Mariannita's paintings strongly impact us with an immaterial aspect, perhaps because they reveal to us only the indexical presence of a phantasmal image. In her process, she always starts her work with a photograph. The drawing arises from the deconstruction of this photographic image, whether taken by her or borrowed from other ‘ready-made’ sources. The images serve both as a connection to your experience of the world and as inspiration for what the painting could become after the erasure of buildings, people or any other intrusions in the landscape.

 

In the drawings, the form appears in the lightness of the touch of the graphite that levitates on the paper, creating delicate spots as if painted in subtle shades of gray, even contradicting the intentions of the drawing as a sketch -- for Mariannita they arise from the refinement of the painting; in the engravings the form appears in the imprecision of the polychromy between the diluted planes of the aquatint baths; in oil painting through the chromatic and tonal nuances of the pigment, in the contrast of chiaroscuro, in the passages of light and shadows.

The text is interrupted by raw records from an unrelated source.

@[simp] theorem State.dataCount_raise : (s.raise c).dataCount = s.dataCount := rfl
@[simp] theorem State.parityCount_raise : (s.raise c).parityCount = s.parityCount := rfl
@[simp] theorem State.codeLength_raise : (s.raise c).codeLength = s.codeLength := rfl
@[simp] theorem State.locatorLength_raise : (s.raise c).locatorLength = s.locatorLength := rfl
@[simp] theorem State.paramsOk_raise : (s.raise c).paramsOk = s.paramsOk := rfl

@[simp] theorem readEntries_raise (buf : Buffer) (start n : Nat) :
    readEntries (s.raise c) buf start n = readEntries s buf start n :=
  readEntries_congr (s := s.raise c) (t := s) rfl ..

theorem setEntries_raise (buf : Buffer) (start : Nat) (vs : List Byte) :
    (s.raise c).setEntries buf start vs = (s.setEntries buf start vs).raise c := by
  induction vs generalizing s start with
  | nil => rfl
  | cons v vs ih => exact ih (s.setEntry buf start v) (start + 1)

theorem writeEntries_raise (buf : Buffer) (start : Nat) (vs : List Byte) :
    writeEntries (s.raise c) buf start vs = (writeEntries s buf start vs).map (State.raise · c) := by
  unfold writeEntries
  split
  · rw [setEntries_raise]; rfl
  · rfl

theorem applyCorrections_raise (ps : List (Nat × Byte)) :
    applyCorrections (s.raise c) ps = (applyCorrections s ps).map (State.raise · c) := by
  induction ps generalizing s with
  | nil => rfl
  | cons d ps ih =>
    obtain ⟨p, y⟩ := d
    rw [applyCorrections, applyCorrections, readEntry_congr (s := s.raise c) (t := s) rfl]
    cases readEntry s .cw p with
    | error f => rfl
    | ok v => exact ih (s.setEntry .cw p (gfAdd v y))

theorem recordErrors_raise (roots : List Nat) (mags : List Byte) :
    recordErrors (s.raise c) roots mags = (recordErrors s roots mags).map (State.raise · c) := by
  rw [recordErrors, recordErrors, writeEntries_raise]
  cases writeEntries s .errpos 0 (roots.map (BitVec.ofNat 8)) with
  | error f => rfl
  | ok u =>
    simp only [Except.map]
    rw [writeEntries_raise]
    cases writeEntries u .errmag 0 mags <;> rfl

theorem encodeBody_raise : encodeBody (s.raise c) = encodeBody s := by
  simp only [encodeBody, State.paramsOk_raise, State.dataCount_raise, State.parityCount_raise, readEntries_raise,
    writeEntries_raise, State.raise_raise]
  cases readEntries s .cw 0 s.dataCount with
  | error f => rfl
  | ok d =>
    dsimp only
    cases writeEntries s .cw s.dataCount (parity d s.parityCount) <;> rfl

theorem syndromeBody_raise : syndromeBody (s.raise c) = syndromeBody s := by
  simp only [syndromeBody, State.paramsOk_raise, State.codeLength_raise, State.parityCount_raise, readEntries_raise,
    writeEntries_raise, State.raise_raise]
  cases readEntries s .cw 0 s.codeLength with
  | error f => rfl
  | ok cw =>
    dsimp only
    cases writeEntries s .syn 0 (syndromes cw s.parityCount) <;> rfl

theorem locateBody_raise : locateBody (s.raise c) = locateBody s := by
  simp only [locateBody, State.raise_synValid, State.parityCount_raise, readEntries_raise, writeEntries_raise,
    State.raise_raise]
  cases readEntries s .syn 0 s.parityCount with
  | error f => rfl
  | ok syn =>
    dsimp only
    cases writeEntries s .lambda 0 (locate syn).1 <;> rfl

theorem correctBody_raise : correctBody (s.raise c) = correctBody s := by
  simp only [correctBody, State.raise_locValid, State.parityCount_raise, State.codeLength_raise,
    State.locatorLength_raise, readEntries_raise, applyCorrections_raise, State.raise_raise]
  cases readEntries s .lambda 0 (s.parityCount + 1) with
  | error f => rfl
  | ok lam =>
    cases readEntries s .syn 0 s.parityCount with
    | error f => rfl
    | ok syn =>
      dsimp only
      generalize rootPositions lam s.codeLength = roots
      generalize magnitudes syn lam s.codeLength roots = mags
      cases applyCorrections s (roots.zip mags) with
      | error f => rfl
      | ok u =>
        simp only [Except.map, recordErrors_raise]
        cases recordErrors u roots mags <;> rfl

/-- No instruction reads RESULT. -/
theorem commandBody_raise (i : Instr) : commandBody i (s.raise c) = commandBody i s := by
  cases i with
  | gfAdd => rfl
  | gfMul => rfl
  | gfInv => rfl
  | gfPow => rfl
  | encode => exact encodeBody_raise s c
  | syndrome => exact syndromeBody_raise s c
  | locate => exact locateBody_raise s c
  | correct => exact correctBody_raise s c
  | decode => rw [commandBody, commandBody, decodeBody, decodeBody, syndromeBody_raise]
  | illegal v => rfl

theorem exec_raise (i : Instr) : exec i (s.raise c) = exec i s := by
  rw [exec_eq_runCommand_commandBody, exec_eq_runCommand_commandBody, runCommand, runCommand, commandBody_raise]
  rfl

end

end Sys2Proof.Machine
end

-- ==== Proofs: the obligations of 10_state.md ====
section
/-! The statements of the family 10_state.md, settled from the layers above. -/

namespace Sys2Proof.Proofs

open Sys2Proof.Machine Sys2Proof.Claims

/-- Settles O54: every kind of step effect keeps the invariants. -/
theorem everyStepKeepsTheInvariants : Obligations.EveryStepKeepsTheInvariants := by
  intro s t hs h
  cases step_effect h with
  | hold p y n _ => exact hs.congr ⟨rfl, rfl, rfl, rfl, rfl, rfl, rfl⟩
  | command p y n _ hexec =>
    refine exec_inv ?_ hexec
    exact hs.congr ⟨rfl, rfl, rfl, rfl, rfl, rfl, rfl⟩
  | storeParams p y n k r _ => exact Memory.Canonical.inv hs.canonical rfl rfl rfl
  | storeOperands p y n a b e _ => exact hs.congr ⟨rfl, rfl, rfl, rfl, rfl, rfl, rfl⟩
  | storeCw p y n i v _ hi =>
    refine Memory.Canonical.inv ?_ rfl rfl rfl
    exact canonical_setEntry (s := s.onBus p y n) (buf := .cw) hs.canonical v hi
  | reset p n _ _ => exact reset_onBus_inv p .inReset n

/-- Settles O6: the bus write at each address. -/
theorem hostWriteFollowsAddressMap : Obligations.HostWriteFollowsAddressMap := by
  intro s u addr v rest hp hu
  have hstep : step s = busWrite u addr v := by rw [step_event s _ rest hp, hu]; rfl
  rw [hstep]
  refine ⟨busWrite_cmd u v, busWrite_k u v, busWrite_r u v, busWrite_a u v, busWrite_b u v, busWrite_e u v, ?_,
    busWrite_ignored u v⟩
  rintro ⟨hlo, hhi⟩
  have haddr : Buffer.cw.address (addr.toNat - 0x100) = addr.toNat := by simp; omega
  refine ⟨_, busWrite_cw u v hlo hhi, rfl, ?_, fun a ha => ?_⟩
  · simp [byteAt, -Buffer.address_cw, haddr, Memory.get_put_self]
  · simp [byteAt, -Buffer.address_cw, haddr, Memory.get_put_ne _ _ ha, hu]

/-- Settles O24: commands and reset are the only events that touch FATAL. -/
theorem fatalLocksUntilReset : Obligations.FatalLocksUntilReset := by
  refine ⟨fun s v rest hf hp => ?_, fun s t h => ?_⟩
  · rw [step_event s _ rest hp, show (0x000 : Addr) = cmdAddr from rfl, perform_write_cmd]
    exact exec_locked _ hf
  · show FatalRule s t
    cases step_effect h with
    | hold p y n hcmd => exact fatalRule_of_no_command hcmd rfl
    | command p y n hcmd hexec => refine fatalRule_of_command hcmd ?_ ?_ hexec <;> rfl
    | storeParams p y n k r hcmd => exact fatalRule_of_no_command hcmd rfl
    | storeOperands p y n a b e hcmd => exact fatalRule_of_no_command hcmd rfl
    | storeCw p y n i v hcmd _ => exact fatalRule_of_no_command hcmd rfl
    | reset p n hcmd hr => exact fatalRule_of_reset hcmd hr rfl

The shapes, in this work, are not defined through lines, nor rigid contours, nor are they given to us immediately. They arise in the intensity of contrasts and luminous vibrations that propagate in the pigments and require us time to appreciate them. The form is just one step away from being completely dissolved in the pictorial space. These ‘bodies’ are singular presences, human silhouettes in a permanent state of appearance. They also make us strange the way they occupy the space, as if they were blurry, dimmish images, or exposed through a camera obscura, just a spectrality.

The artist solves the problem of edges, figure and background, faced in Cézanne's painting, but through a surreal practice of playing with our perception, just as happened in Italian metaphysical painting. At Scuola Metafisica, paintings with a dreamlike atmosphere seek a connection with the unconscious mind, beyond physical reality, hence the name metaphysics. We cannot obliterate the fact that the artist comes from an Italian family, having studied in Italy, and despite having a great passion for nature and the light of the lush tropics, we note that perhaps she shared a vein of Nordic influence on philosophy via modern art. Nietzsche and Schopenhauer were important influences for De Chirico, for example, I think here of the girl who runs with the toy (Mystery and Melancholy in a Street) or the landscapes and still lifes of Morandi (Still Life with Mannequin), works that use optical sensations and impact us with an emotional displacement. Surely the adjectives attributed to that school, such as poetic, evocative, profound, perhaps also fit them?

 

We cannot fail to mention, when observing the development of the work, that there was a sudden change in the use of colors, or lack thereof in recent years. Since the world literally fell on her head, her color range has become very restricted, particularly an absence of reds. An abrupt withdrawal from the symbolic and expressive function of color, but which now gradually returns in the latest works.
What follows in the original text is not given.